▶ [Dataset excerpts]
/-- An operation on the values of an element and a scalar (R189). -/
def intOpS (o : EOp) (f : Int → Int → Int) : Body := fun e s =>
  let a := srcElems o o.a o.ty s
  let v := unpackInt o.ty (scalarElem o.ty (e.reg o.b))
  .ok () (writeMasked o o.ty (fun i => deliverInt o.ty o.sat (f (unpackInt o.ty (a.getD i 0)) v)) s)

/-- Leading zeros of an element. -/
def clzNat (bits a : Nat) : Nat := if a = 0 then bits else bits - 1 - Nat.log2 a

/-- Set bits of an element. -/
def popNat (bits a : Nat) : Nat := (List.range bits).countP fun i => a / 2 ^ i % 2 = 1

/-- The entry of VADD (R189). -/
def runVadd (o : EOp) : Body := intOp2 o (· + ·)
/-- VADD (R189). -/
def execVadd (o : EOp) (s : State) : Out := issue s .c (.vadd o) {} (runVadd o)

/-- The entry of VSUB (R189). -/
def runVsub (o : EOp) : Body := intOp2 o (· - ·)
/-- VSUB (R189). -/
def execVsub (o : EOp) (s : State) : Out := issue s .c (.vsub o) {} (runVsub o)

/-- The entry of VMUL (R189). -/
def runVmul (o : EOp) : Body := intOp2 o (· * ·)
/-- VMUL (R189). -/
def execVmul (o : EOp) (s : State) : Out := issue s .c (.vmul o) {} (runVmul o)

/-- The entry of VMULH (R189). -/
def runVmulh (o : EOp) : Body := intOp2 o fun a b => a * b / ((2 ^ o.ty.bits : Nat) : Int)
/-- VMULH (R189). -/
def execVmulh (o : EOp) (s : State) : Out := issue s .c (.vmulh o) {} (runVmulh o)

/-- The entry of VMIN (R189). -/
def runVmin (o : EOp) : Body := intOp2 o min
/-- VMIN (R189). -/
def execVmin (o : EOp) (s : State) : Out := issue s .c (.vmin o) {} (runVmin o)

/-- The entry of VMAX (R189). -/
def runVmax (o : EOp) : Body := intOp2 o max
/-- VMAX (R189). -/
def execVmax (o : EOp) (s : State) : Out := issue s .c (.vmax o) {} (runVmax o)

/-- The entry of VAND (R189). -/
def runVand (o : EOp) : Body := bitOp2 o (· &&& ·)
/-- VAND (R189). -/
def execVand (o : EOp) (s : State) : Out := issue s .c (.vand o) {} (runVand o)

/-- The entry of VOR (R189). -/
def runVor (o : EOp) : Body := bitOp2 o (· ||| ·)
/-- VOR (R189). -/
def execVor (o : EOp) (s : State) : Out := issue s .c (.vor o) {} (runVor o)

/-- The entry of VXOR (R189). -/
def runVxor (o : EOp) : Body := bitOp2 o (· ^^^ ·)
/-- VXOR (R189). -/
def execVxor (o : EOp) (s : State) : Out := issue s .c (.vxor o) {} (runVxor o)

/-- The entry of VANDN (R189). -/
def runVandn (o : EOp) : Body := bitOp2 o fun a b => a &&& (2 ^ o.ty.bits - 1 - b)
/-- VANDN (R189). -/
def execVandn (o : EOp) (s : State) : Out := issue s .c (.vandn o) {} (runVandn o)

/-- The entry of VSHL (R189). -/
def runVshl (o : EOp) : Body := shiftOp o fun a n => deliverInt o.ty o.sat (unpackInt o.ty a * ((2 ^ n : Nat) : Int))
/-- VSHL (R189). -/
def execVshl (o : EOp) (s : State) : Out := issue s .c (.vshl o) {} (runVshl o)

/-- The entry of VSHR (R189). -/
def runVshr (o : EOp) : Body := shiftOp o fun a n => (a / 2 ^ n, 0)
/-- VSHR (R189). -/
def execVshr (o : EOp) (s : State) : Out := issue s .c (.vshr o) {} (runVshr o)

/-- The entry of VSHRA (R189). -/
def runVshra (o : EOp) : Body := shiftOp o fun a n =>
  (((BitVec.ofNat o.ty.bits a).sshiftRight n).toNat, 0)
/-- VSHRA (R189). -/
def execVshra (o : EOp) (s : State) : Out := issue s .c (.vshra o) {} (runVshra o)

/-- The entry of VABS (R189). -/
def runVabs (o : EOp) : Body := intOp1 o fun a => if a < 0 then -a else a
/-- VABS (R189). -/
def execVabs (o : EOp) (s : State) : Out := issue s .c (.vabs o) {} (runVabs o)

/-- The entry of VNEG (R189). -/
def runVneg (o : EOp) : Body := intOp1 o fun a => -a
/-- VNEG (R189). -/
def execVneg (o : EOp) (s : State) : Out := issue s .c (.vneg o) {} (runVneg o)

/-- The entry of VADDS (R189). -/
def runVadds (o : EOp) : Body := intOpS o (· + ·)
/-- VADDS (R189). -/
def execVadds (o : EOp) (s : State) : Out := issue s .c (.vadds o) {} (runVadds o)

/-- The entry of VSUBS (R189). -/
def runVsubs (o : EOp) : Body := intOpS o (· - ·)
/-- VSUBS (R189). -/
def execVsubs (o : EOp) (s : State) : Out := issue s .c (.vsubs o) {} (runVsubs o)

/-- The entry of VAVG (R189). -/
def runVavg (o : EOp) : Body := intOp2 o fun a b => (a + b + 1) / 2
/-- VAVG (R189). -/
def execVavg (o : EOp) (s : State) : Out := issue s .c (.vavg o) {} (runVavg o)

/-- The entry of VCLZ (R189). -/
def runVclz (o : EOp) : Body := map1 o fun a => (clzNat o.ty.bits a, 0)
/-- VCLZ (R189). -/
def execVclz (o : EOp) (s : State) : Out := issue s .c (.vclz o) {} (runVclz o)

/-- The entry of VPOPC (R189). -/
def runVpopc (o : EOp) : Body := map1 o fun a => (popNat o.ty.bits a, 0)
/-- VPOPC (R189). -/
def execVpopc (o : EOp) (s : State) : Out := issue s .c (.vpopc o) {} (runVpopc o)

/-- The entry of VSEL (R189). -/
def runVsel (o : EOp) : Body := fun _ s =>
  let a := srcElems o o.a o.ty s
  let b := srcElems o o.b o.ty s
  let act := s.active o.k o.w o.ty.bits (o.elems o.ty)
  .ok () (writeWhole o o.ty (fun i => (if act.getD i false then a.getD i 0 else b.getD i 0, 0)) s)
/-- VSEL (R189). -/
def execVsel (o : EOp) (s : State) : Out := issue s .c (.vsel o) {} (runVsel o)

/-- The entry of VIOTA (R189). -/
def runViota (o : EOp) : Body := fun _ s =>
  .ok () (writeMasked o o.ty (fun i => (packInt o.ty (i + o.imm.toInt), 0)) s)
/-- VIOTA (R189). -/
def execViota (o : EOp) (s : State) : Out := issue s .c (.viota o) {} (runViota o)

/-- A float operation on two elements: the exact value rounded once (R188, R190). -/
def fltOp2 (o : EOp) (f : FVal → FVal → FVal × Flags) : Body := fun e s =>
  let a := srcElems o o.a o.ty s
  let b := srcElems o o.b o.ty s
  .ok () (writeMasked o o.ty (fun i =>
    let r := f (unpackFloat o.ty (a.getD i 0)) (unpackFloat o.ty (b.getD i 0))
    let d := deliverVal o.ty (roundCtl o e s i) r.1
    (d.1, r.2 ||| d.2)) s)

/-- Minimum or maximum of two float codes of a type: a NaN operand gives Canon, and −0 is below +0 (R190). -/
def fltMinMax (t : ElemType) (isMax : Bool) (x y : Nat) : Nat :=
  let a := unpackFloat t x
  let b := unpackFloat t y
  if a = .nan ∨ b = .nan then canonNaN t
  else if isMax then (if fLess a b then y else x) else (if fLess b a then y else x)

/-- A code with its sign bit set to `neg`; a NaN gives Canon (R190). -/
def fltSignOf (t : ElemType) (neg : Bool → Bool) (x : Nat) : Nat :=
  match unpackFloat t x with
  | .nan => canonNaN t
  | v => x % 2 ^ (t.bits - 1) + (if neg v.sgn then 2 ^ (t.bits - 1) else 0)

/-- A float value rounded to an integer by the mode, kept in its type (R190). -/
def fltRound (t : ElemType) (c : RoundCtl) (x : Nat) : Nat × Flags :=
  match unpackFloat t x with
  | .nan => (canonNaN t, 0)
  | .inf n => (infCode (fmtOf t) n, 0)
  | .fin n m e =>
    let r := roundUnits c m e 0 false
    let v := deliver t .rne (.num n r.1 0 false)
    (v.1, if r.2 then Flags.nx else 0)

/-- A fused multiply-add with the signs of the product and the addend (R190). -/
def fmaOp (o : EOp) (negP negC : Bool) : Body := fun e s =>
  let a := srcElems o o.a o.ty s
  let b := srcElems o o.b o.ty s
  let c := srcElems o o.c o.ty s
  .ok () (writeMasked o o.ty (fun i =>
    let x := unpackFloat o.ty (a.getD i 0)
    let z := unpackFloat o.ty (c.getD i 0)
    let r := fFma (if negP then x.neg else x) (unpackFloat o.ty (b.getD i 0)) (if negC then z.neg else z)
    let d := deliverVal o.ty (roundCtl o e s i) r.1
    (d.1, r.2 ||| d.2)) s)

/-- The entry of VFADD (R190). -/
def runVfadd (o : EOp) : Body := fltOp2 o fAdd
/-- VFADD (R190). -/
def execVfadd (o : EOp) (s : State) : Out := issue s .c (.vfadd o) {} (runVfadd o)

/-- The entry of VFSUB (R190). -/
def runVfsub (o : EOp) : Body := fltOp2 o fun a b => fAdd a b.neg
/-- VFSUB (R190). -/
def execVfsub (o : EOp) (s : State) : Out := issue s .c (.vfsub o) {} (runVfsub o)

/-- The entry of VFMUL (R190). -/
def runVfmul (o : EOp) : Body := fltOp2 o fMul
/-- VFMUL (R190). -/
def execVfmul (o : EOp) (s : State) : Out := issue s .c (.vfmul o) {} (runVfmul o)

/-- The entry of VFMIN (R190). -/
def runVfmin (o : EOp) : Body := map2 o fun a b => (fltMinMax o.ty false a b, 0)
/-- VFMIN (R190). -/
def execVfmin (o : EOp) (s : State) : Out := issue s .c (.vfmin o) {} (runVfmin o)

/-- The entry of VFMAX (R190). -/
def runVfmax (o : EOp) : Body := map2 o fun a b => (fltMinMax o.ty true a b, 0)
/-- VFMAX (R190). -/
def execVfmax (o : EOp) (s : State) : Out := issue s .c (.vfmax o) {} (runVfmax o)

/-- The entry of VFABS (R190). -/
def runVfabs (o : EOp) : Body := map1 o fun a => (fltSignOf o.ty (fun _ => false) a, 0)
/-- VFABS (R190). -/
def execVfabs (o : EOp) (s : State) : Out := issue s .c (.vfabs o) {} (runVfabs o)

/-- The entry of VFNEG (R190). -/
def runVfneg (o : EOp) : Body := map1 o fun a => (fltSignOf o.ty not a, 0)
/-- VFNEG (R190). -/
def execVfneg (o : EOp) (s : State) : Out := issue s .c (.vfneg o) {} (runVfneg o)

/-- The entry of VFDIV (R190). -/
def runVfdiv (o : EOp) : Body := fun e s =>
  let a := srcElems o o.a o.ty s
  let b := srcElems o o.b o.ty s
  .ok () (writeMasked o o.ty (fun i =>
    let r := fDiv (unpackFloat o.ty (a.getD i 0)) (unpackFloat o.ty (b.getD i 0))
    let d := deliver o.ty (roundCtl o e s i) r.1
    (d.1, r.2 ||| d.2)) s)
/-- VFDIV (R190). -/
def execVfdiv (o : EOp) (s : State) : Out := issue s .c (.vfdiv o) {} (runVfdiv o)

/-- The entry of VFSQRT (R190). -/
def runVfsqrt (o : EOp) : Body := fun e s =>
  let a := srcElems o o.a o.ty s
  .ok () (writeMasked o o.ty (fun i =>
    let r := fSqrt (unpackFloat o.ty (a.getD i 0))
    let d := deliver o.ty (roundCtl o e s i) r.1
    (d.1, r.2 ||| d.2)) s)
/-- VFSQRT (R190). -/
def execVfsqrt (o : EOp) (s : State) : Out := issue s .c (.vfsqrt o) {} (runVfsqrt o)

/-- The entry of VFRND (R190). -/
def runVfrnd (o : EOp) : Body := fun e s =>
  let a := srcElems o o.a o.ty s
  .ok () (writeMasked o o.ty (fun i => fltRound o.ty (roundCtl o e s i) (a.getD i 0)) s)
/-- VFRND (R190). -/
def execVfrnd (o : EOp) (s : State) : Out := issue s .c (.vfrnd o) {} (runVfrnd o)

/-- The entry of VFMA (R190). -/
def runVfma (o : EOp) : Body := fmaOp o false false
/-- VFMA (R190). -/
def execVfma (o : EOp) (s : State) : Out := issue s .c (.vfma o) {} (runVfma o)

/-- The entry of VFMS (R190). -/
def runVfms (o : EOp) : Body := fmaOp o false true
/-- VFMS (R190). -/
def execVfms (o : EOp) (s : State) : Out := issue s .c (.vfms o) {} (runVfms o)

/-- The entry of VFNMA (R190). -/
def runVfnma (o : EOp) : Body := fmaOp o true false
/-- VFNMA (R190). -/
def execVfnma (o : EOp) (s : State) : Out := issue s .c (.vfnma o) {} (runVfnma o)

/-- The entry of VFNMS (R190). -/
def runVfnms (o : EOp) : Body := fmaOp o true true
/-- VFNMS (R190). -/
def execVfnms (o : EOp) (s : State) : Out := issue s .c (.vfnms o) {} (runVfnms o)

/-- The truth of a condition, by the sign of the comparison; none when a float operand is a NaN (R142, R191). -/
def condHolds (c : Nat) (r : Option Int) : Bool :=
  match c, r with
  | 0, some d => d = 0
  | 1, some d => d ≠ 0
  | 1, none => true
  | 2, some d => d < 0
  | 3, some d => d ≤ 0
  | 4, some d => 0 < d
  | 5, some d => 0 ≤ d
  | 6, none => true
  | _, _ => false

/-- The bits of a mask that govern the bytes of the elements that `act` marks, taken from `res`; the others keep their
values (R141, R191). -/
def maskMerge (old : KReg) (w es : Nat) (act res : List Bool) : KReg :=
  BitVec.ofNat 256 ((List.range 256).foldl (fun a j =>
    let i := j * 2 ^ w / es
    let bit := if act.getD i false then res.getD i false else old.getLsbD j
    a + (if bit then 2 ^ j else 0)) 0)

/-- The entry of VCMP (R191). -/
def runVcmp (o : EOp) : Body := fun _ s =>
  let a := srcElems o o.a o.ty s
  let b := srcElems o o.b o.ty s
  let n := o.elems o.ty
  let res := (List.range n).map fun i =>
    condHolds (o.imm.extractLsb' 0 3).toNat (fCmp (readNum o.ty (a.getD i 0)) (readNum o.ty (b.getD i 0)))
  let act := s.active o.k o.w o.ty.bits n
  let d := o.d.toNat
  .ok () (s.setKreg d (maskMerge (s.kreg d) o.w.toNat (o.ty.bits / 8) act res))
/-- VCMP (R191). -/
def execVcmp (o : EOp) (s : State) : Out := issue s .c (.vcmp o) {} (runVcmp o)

▶ [Directions for this task] Please give again, word for word, only the lines from the one holding "8) act res))" through the end of the listing above.

▶ [Exercise solution]
  .ok () (s.setKreg d (maskMerge (s.kreg d) o.w.toNat (o.ty.bits / 8) act res))
/-- VCMP (R191). -/
def execVcmp (o : EOp) (s : State) : Out := issue s .c (.vcmp o) {} (runVcmp o)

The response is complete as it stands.